* [Work required]: In the entries below, find the line containing "if e.2 then" and the line containing "e.hout c va". Copy those two lines and everything between them exactly, and only that.

====

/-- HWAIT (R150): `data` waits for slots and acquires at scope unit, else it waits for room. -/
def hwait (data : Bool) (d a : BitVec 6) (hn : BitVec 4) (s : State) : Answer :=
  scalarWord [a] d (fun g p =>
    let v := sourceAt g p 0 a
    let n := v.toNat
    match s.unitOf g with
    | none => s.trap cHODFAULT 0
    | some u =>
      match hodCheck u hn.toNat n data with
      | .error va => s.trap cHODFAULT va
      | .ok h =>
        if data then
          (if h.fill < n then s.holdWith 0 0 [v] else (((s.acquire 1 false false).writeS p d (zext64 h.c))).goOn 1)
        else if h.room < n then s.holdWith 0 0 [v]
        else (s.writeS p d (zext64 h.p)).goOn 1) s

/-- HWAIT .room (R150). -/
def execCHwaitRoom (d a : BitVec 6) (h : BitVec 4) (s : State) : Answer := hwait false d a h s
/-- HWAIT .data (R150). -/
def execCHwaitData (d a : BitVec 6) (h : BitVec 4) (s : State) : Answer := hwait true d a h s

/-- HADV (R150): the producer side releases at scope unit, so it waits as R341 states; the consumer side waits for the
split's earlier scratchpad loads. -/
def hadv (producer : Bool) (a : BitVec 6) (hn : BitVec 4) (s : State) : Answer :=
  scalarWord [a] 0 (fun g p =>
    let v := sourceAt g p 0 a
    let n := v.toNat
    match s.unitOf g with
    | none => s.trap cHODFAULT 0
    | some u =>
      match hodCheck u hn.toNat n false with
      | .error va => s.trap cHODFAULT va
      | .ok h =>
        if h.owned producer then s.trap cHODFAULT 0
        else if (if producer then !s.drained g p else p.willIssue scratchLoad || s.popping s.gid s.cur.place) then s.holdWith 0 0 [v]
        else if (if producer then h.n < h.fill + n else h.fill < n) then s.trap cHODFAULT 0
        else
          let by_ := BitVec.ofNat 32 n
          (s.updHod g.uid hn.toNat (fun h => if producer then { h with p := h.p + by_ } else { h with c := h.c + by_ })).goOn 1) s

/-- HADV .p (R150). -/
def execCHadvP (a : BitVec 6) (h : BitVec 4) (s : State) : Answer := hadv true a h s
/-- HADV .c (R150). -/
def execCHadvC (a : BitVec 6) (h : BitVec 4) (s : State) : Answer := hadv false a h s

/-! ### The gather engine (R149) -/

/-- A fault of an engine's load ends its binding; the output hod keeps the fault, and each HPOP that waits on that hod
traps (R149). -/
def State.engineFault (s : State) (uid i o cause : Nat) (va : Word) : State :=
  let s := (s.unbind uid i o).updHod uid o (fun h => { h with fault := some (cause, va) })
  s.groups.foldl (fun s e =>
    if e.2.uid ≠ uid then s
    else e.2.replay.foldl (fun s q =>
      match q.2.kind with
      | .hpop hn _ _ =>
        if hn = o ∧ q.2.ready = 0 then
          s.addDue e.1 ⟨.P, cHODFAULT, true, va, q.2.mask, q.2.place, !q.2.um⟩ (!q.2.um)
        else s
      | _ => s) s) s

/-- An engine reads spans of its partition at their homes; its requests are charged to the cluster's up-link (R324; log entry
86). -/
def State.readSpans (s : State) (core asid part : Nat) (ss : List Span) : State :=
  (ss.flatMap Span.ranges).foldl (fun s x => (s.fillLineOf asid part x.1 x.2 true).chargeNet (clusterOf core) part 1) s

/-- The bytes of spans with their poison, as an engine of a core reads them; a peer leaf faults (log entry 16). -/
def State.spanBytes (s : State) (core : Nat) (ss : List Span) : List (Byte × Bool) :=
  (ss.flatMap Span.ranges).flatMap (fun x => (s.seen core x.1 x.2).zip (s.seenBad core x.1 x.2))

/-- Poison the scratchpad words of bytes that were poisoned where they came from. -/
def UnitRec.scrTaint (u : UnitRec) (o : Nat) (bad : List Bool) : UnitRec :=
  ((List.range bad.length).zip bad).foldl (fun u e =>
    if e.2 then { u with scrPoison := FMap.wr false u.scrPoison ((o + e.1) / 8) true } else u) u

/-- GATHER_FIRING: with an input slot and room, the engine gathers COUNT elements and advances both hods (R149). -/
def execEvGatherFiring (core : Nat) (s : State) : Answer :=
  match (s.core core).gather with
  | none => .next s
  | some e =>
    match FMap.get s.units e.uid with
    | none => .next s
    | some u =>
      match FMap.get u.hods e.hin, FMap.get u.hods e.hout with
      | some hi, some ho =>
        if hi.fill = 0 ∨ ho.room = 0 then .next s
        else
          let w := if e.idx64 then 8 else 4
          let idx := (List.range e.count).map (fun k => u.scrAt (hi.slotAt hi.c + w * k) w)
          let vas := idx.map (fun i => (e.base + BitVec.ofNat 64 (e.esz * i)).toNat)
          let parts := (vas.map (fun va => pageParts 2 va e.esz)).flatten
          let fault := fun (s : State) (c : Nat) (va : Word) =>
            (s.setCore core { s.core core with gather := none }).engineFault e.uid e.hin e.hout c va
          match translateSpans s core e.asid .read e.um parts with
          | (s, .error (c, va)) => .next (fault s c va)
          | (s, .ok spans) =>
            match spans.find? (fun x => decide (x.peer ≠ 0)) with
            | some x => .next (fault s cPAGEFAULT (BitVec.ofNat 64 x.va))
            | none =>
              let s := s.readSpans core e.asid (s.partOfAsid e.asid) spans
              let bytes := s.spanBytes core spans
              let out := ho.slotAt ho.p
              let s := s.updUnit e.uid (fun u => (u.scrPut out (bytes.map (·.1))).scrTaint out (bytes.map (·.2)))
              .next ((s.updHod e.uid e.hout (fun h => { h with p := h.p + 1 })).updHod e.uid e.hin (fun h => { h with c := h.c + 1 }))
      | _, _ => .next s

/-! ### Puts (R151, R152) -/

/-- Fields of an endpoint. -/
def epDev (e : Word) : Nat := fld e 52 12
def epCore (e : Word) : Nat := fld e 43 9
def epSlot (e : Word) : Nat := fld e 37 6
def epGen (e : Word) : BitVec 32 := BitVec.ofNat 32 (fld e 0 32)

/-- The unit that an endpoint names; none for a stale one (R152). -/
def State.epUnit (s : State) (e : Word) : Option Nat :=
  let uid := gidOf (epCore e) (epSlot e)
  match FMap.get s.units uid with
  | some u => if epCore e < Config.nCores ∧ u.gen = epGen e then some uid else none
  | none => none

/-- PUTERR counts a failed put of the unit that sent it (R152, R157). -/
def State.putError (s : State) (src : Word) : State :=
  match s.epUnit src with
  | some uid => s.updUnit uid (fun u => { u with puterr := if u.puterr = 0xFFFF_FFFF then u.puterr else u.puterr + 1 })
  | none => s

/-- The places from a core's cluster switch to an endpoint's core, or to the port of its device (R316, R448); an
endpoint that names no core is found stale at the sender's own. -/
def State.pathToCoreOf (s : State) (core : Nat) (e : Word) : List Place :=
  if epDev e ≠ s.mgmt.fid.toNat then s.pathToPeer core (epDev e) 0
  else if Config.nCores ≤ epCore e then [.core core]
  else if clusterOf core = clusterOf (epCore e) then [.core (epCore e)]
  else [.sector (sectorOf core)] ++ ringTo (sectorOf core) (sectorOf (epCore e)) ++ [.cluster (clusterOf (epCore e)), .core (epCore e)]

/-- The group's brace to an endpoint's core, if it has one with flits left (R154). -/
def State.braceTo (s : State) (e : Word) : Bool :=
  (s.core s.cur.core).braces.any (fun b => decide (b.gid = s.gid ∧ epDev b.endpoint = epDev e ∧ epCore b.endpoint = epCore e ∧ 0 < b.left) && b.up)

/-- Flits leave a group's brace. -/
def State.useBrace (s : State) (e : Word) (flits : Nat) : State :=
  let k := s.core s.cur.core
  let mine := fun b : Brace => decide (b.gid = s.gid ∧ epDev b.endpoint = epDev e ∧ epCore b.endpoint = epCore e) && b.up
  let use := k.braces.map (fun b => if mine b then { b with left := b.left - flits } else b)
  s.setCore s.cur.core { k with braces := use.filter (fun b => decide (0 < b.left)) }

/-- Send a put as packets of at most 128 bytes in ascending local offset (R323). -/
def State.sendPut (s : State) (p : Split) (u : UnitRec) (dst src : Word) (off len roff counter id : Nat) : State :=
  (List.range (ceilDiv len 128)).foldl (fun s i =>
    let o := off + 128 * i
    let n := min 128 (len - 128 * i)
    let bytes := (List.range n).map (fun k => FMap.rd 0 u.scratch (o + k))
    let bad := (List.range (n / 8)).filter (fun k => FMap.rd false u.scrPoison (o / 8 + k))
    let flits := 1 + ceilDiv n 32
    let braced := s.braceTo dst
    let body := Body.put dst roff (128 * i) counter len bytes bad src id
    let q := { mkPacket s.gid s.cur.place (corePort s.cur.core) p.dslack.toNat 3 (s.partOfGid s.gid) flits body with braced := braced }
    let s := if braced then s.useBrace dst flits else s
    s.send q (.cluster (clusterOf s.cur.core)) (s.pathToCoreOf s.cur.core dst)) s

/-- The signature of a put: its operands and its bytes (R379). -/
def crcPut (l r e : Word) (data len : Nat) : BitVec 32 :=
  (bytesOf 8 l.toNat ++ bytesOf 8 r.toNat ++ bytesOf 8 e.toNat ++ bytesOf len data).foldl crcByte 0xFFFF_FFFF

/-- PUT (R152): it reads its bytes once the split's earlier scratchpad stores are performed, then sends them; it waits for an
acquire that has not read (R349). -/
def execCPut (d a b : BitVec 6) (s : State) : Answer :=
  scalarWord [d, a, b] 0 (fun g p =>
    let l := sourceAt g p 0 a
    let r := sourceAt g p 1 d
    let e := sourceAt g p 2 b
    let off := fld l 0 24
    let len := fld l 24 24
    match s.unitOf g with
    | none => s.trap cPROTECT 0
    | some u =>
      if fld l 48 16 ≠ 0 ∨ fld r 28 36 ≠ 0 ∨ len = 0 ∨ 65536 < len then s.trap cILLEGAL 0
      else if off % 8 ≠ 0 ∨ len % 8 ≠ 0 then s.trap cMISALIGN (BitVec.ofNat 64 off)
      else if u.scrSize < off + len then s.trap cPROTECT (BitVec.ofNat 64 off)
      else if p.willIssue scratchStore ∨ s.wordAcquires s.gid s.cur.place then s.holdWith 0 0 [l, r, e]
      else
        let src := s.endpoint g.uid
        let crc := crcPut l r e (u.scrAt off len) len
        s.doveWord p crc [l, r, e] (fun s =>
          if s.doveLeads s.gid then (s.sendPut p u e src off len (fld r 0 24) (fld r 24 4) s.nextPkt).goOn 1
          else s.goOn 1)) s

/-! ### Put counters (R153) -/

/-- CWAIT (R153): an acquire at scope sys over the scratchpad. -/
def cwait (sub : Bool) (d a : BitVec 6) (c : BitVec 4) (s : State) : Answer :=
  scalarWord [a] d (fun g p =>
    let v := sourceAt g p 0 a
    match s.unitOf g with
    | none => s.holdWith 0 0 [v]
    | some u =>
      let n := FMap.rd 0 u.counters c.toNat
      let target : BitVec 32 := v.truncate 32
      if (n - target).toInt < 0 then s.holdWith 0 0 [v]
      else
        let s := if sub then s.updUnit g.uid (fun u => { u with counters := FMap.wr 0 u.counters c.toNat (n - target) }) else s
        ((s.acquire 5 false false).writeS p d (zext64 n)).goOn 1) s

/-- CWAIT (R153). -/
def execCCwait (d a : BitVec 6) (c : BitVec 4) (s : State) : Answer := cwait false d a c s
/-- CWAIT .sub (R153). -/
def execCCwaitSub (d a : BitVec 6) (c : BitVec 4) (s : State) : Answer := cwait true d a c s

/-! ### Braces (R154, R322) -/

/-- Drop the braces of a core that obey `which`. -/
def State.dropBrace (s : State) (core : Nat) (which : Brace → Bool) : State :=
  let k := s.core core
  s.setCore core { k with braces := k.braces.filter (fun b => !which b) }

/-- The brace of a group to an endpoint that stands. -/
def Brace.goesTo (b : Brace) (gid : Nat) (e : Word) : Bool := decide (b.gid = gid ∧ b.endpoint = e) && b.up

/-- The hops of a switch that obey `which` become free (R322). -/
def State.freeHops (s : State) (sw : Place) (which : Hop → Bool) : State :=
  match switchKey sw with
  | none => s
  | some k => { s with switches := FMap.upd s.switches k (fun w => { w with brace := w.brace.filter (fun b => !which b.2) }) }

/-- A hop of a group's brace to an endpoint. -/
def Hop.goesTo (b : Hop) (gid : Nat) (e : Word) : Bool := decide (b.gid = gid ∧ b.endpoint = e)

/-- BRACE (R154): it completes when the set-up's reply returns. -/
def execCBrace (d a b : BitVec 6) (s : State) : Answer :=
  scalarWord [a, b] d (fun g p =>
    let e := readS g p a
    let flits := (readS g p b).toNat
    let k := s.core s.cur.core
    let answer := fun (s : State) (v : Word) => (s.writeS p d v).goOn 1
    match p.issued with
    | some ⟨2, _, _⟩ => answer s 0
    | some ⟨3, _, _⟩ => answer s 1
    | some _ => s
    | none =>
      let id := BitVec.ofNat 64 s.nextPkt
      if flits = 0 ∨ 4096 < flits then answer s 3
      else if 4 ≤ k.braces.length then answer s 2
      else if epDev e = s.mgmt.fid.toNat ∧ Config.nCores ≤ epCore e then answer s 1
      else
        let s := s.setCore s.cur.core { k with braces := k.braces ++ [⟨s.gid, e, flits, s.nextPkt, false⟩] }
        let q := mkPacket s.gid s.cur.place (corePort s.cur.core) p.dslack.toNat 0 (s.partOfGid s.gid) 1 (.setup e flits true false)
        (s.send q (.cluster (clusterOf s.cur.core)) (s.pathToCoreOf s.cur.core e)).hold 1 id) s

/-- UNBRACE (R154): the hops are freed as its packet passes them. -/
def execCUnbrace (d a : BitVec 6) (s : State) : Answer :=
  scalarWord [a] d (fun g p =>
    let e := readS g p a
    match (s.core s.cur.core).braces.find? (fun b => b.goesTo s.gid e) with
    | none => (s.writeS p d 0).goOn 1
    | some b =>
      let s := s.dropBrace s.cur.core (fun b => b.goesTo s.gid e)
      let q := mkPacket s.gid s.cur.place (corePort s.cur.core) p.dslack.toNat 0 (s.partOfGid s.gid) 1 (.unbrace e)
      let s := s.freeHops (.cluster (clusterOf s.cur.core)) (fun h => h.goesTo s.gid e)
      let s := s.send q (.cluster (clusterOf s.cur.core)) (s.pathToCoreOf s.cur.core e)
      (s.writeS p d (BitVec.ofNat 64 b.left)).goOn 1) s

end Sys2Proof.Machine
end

====

* [Solution below]:
    if e.2 then { u with scrPoison := FMap.wr false u.scrPoison ((o + e.1) / 8) true } else u) u

/-- GATHER_FIRING: with an input slot and room, the engine gathers COUNT elements and advances both hods (R149). -/
def execEvGatherFiring (core : Nat) (s : State) : Answer :=
  match (s.core core).gather with
  | none => .next s
  | some e =>
    match FMap.get s.units e.uid with
    | none => .next s
    | some u =>
      match FMap.get u.hods e.hin, FMap.get u.hods e.hout with
      | some hi, some ho =>
        if hi.fill = 0 ∨ ho.room = 0 then .next s
        else
          let w := if e.idx64 then 8 else 4
          let idx := (List.range e.count).map (fun k => u.scrAt (hi.slotAt hi.c + w * k) w)
          let vas := idx.map (fun i => (e.base + BitVec.ofNat 64 (e.esz * i)).toNat)
          let parts := (vas.map (fun va => pageParts 2 va e.esz)).flatten
          let fault := fun (s : State) (c : Nat) (va : Word) =>
            (s.setCore core { s.core core with gather := none }).engineFault e.uid e.hin e.hout c va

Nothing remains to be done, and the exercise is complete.